At first, it felt like Disney+ was going to be the new "direct-to-video" dumping ground for films that simply weren't up to snuff. The day one cinematic offerings were Noelle, a Christmas movie that had been given a theatrical release date, and was then pulled from the schedule, and Lady & the Tramp, the newest live-action remake of an animated Disney movie, but one that wasn't quite at the same level of popularity as something like Cinderella or The Lion King.
Both of those movies were... fine, good even. However, the next two Disney+ movies released felt like they could have been movies that came out a decade or more ago, and I mean that as a compliment.
Togo tells the story of the 1925 serum run to Nome which brought diphtheria medication to the remote Alaska town. It's ultimately a "boy and his dog" story; yet, it comes with an element of those against-the-odds inspirational sports movies that Disney used to make all the time. Nothing about Togo feels cheap or only done halfway. In another era, Togo would feel right at home on the big screen.
The same goes for the newest addition to the Disney+ library, Timmy Failure: Mistakes Were Made. The new film, which will hit the service on Friday February 7, would have a hard time finding an audience on the big screen today -- or at least would have a hard time finding a window on the Disney release calendar -- but a lot of people will likely be happy Disney+ exists, because if it didn't that would mean this movie wouldn't exist at all either.
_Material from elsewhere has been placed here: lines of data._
@[simp] theorem State.defer_clock (s : State) (c : Change) : (s.defer c).clock = s.clock := by cases s; rfl
@[simp] theorem State.defer_regs (s : State) (c : Change) : (s.defer c).regs = s.regs := by cases s; rfl
@[simp] theorem State.defer_setBits (s : State) (c : Change) : (s.defer c).setBits = s.setBits := by cases s; rfl
@[simp] theorem State.defer_setAt (s : State) (c : Change) : (s.defer c).setAt = s.setAt := by cases s; rfl
@[simp] theorem State.defer_rc (s : State) (c : Change) : (s.defer c).rc = s.rc := by cases s; rfl
@[simp] theorem State.defer_start (s : State) (c : Change) : (s.defer c).start = s.start := by cases s; rfl
@[simp] theorem State.defer_scratch (s : State) (c : Change) : (s.defer c).scratch = s.scratch := by cases s; rfl
@[simp] theorem State.defer_memQueues (s : State) (c : Change) : (s.defer c).memQueues = s.memQueues := by cases s; rfl
@[simp] theorem State.defer_fuses (s : State) (c : Change) : (s.defer c).fuses = s.fuses := by cases s; rfl
@[simp] theorem State.defer_boot (s : State) (c : Change) : (s.defer c).boot = s.boot := by cases s; rfl
@[simp] theorem State.defer_power (s : State) (c : Change) : (s.defer c).power = s.power := by cases s; rfl
@[simp] theorem State.defer_faults (s : State) (c : Change) : (s.defer c).faults = s.faults := by cases s; rfl
@[simp] theorem State.defer_service (s : State) (c : Change) : (s.defer c).service = s.service := by cases s; rfl
@[simp] theorem State.defer_pins (s : State) (c : Change) : (s.defer c).pins = s.pins := by cases s; rfl
@[simp] theorem State.defer_berths (s : State) (c : Change) : (s.defer c).berths = s.berths := by cases s; rfl
@[simp] theorem State.defer_masters (s : State) (c : Change) : (s.defer c).masters = s.masters := by cases s; rfl
@[simp] theorem State.defer_security (s : State) (c : Change) : (s.defer c).security = s.security := by cases s; rfl
@[simp] theorem State.defer_tables (s : State) (c : Change) : (s.defer c).tables = s.tables := by cases s; rfl
@[simp] theorem State.defer_arrays (s : State) (c : Change) : (s.defer c).arrays = s.arrays := by cases s; rfl
@[simp] theorem State.defer_numbers (s : State) (c : Change) : (s.defer c).numbers = s.numbers := by cases s; rfl
@[simp] theorem State.defer_cmds (s : State) (c : Change) : (s.defer c).cmds = s.cmds := by cases s; rfl
@[simp] theorem State.defer_hot (s : State) (c : Change) : (s.defer c).hot = s.hot := by cases s; rfl
@[simp] theorem State.defer_scrub (s : State) (c : Change) : (s.defer c).scrub = s.scrub := by cases s; rfl
@[simp] theorem State.defer_learning (s : State) (c : Change) : (s.defer c).learning = s.learning := by cases s; rfl
@[simp] theorem State.defer_manifest (s : State) (c : Change) : (s.defer c).manifest = s.manifest := by cases s; rfl
@[simp] theorem State.defer_mode (s : State) (c : Change) : (s.defer c).mode = s.mode := by cases s; rfl
@[simp] theorem State.defer_search (s : State) (c : Change) : (s.defer c).search = s.search := by cases s; rfl
@[simp] theorem State.defer_scribes (s : State) (c : Change) : (s.defer c).scribes = s.scribes := by cases s; rfl
@[simp] theorem State.defer_counters (s : State) (c : Change) : (s.defer c).counters = s.counters := by cases s; rfl
@[simp] theorem State.defer_observe (s : State) (c : Change) : (s.defer c).observe = s.observe := by cases s; rfl
@[simp] theorem State.defer_links (s : State) (c : Change) : (s.defer c).links = s.links := by cases s; rfl
@[simp] theorem State.defer_ring (s : State) (c : Change) : (s.defer c).ring = s.ring := by cases s; rfl
@[simp] theorem State.defer_host (s : State) (c : Change) : (s.defer c).host = s.host := by cases s; rfl
@[simp] theorem State.defer_dramCtl (s : State) (c : Change) : (s.defer c).dramCtl = s.dramCtl := by cases s; rfl
@[simp] theorem State.defer_dram (s : State) (c : Change) : (s.defer c).dram = s.dram := by cases s; rfl
@[simp] theorem State.defer_diram (s : State) (c : Change) : (s.defer c).diram = s.diram := by cases s; rfl
@[simp] theorem State.defer_freeCounter (s : State) (c : Change) : (s.defer c).freeCounter = s.freeCounter := by cases s; rfl
@[simp] theorem State.defer_out (s : State) (c : Change) : (s.defer c).out = s.out := by cases s; rfl
@[simp] theorem State.defer_pending (s : State) (c : Change) : (s.defer c).pending = s.pending := by cases s; rfl

@[simp] theorem State.raiseBits_clock (s : State) (f : Fld) (v i : Nat) : (s.raiseBits f v i).clock = s.clock := by cases s; rfl
@[simp] theorem State.raiseBits_rc (s : State) (f : Fld) (v i : Nat) : (s.raiseBits f v i).rc = s.rc := by cases s; rfl
@[simp] theorem State.raiseBits_start (s : State) (f : Fld) (v i : Nat) : (s.raiseBits f v i).start = s.start := by cases s; rfl
@[simp] theorem State.raiseBits_scratch (s : State) (f : Fld) (v i : Nat) : (s.raiseBits f v i).scratch = s.scratch := by cases s; rfl
@[simp] theorem State.raiseBits_memQueues (s : State) (f : Fld) (v i : Nat) : (s.raiseBits f v i).memQueues = s.memQueues := by cases s; rfl
@[simp] theorem State.raiseBits_fuses (s : State) (f : Fld) (v i : Nat) : (s.raiseBits f v i).fuses = s.fuses := by cases s; rfl
@[simp] theorem State.raiseBits_boot (s : State) (f : Fld) (v i : Nat) : (s.raiseBits f v i).boot = s.boot := by cases s; rfl
@[simp] theorem State.raiseBits_power (s : State) (f : Fld) (v i : Nat) : (s.raiseBits f v i).power = s.power := by cases s; rfl
@[simp] theorem State.raiseBits_faults (s : State) (f : Fld) (v i : Nat) : (s.raiseBits f v i).faults = s.faults := by cases s; rfl
@[simp] theorem State.raiseBits_service (s : State) (f : Fld) (v i : Nat) : (s.raiseBits f v i).service = s.service := by cases s; rfl
@[simp] theorem State.raiseBits_pins (s : State) (f : Fld) (v i : Nat) : (s.raiseBits f v i).pins = s.pins := by cases s; rfl
@[simp] theorem State.raiseBits_berths (s : State) (f : Fld) (v i : Nat) : (s.raiseBits f v i).berths = s.berths := by cases s; rfl
@[simp] theorem State.raiseBits_masters (s : State) (f : Fld) (v i : Nat) : (s.raiseBits f v i).masters = s.masters := by cases s; rfl
@[simp] theorem State.raiseBits_security (s : State) (f : Fld) (v i : Nat) : (s.raiseBits f v i).security = s.security := by cases s; rfl
@[simp] theorem State.raiseBits_tables (s : State) (f : Fld) (v i : Nat) : (s.raiseBits f v i).tables = s.tables := by cases s; rfl
@[simp] theorem State.raiseBits_arrays (s : State) (f : Fld) (v i : Nat) : (s.raiseBits f v i).arrays = s.arrays := by cases s; rfl
@[simp] theorem State.raiseBits_numbers (s : State) (f : Fld) (v i : Nat) : (s.raiseBits f v i).numbers = s.numbers := by cases s; rfl
@[simp] theorem State.raiseBits_cmds (s : State) (f : Fld) (v i : Nat) : (s.raiseBits f v i).cmds = s.cmds := by cases s; rfl
@[simp] theorem State.raiseBits_hot (s : State) (f : Fld) (v i : Nat) : (s.raiseBits f v i).hot = s.hot := by cases s; rfl
@[simp] theorem State.raiseBits_scrub (s : State) (f : Fld) (v i : Nat) : (s.raiseBits f v i).scrub = s.scrub := by cases s; rfl
@[simp] theorem State.raiseBits_learning (s : State) (f : Fld) (v i : Nat) : (s.raiseBits f v i).learning = s.learning := by cases s; rfl
@[simp] theorem State.raiseBits_manifest (s : State) (f : Fld) (v i : Nat) : (s.raiseBits f v i).manifest = s.manifest := by cases s; rfl
@[simp] theorem State.raiseBits_mode (s : State) (f : Fld) (v i : Nat) : (s.raiseBits f v i).mode = s.mode := by cases s; rfl
@[simp] theorem State.raiseBits_search (s : State) (f : Fld) (v i : Nat) : (s.raiseBits f v i).search = s.search := by cases s; rfl
@[simp] theorem State.raiseBits_scribes (s : State) (f : Fld) (v i : Nat) : (s.raiseBits f v i).scribes = s.scribes := by cases s; rfl
@[simp] theorem State.raiseBits_counters (s : State) (f : Fld) (v i : Nat) : (s.raiseBits f v i).counters = s.counters := by cases s; rfl
@[simp] theorem State.raiseBits_observe (s : State) (f : Fld) (v i : Nat) : (s.raiseBits f v i).observe = s.observe := by cases s; rfl
@[simp] theorem State.raiseBits_links (s : State) (f : Fld) (v i : Nat) : (s.raiseBits f v i).links = s.links := by cases s; rfl
@[simp] theorem State.raiseBits_ring (s : State) (f : Fld) (v i : Nat) : (s.raiseBits f v i).ring = s.ring := by cases s; rfl
@[simp] theorem State.raiseBits_host (s : State) (f : Fld) (v i : Nat) : (s.raiseBits f v i).host = s.host := by cases s; rfl
@[simp] theorem State.raiseBits_dramCtl (s : State) (f : Fld) (v i : Nat) : (s.raiseBits f v i).dramCtl = s.dramCtl := by cases s; rfl
@[simp] theorem State.raiseBits_dram (s : State) (f : Fld) (v i : Nat) : (s.raiseBits f v i).dram = s.dram := by cases s; rfl
@[simp] theorem State.raiseBits_diram (s : State) (f : Fld) (v i : Nat) : (s.raiseBits f v i).diram = s.diram := by cases s; rfl
@[simp] theorem State.raiseBits_due (s : State) (f : Fld) (v i : Nat) : (s.raiseBits f v i).due = s.due := by cases s; rfl
@[simp] theorem State.raiseBits_freeCounter (s : State) (f : Fld) (v i : Nat) : (s.raiseBits f v i).freeCounter = s.freeCounter := by cases s; rfl
@[simp] theorem State.raiseBits_out (s : State) (f : Fld) (v i : Nat) : (s.raiseBits f v i).out = s.out := by cases s; rfl
@[simp] theorem State.raiseBits_pending (s : State) (f : Fld) (v i : Nat) : (s.raiseBits f v i).pending = s.pending := by cases s; rfl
Timmy Failure is what is usually derisively referred to as a "kids movie" because the younger set is the major audience for it, but it's the sort of kids movie that anybody could enjoy. It has fun characters and smart writing. It's not going to make anybody's list of best movies of the year, but who cares? A decade ago these were the movies that you flipped past on basic cable and just let run in the background. Today, they're the movies you're going to watch a dozen times when you can't decide what else to put on.
Looking ahead to the future of Disney+, continuing to release these movies that fit so comfortably into the classic Disney formula, appears to be the plan. Dolphin Reef is a documentary from Disneynature, a branch of the studio whose films used to be released in theaters, but unsurprisingly never did much business. Safety is based on a true story about a young man's battle with various personal trials as he attempts to play college football. Yeah, it's Disney+'s first "inspirational sports movie."
In some ways, it's still unfortunate that movie like Togo or Timmy Failure aren't being given theatrical releases. However you want to look at it, movies released to streaming services are always going to be viewed as second tier to theatrical releases, no matter how good they are. But in the end, it's better to have them somewhere than nowhere at all. It certainly fixes a problem with Disney's release schedule.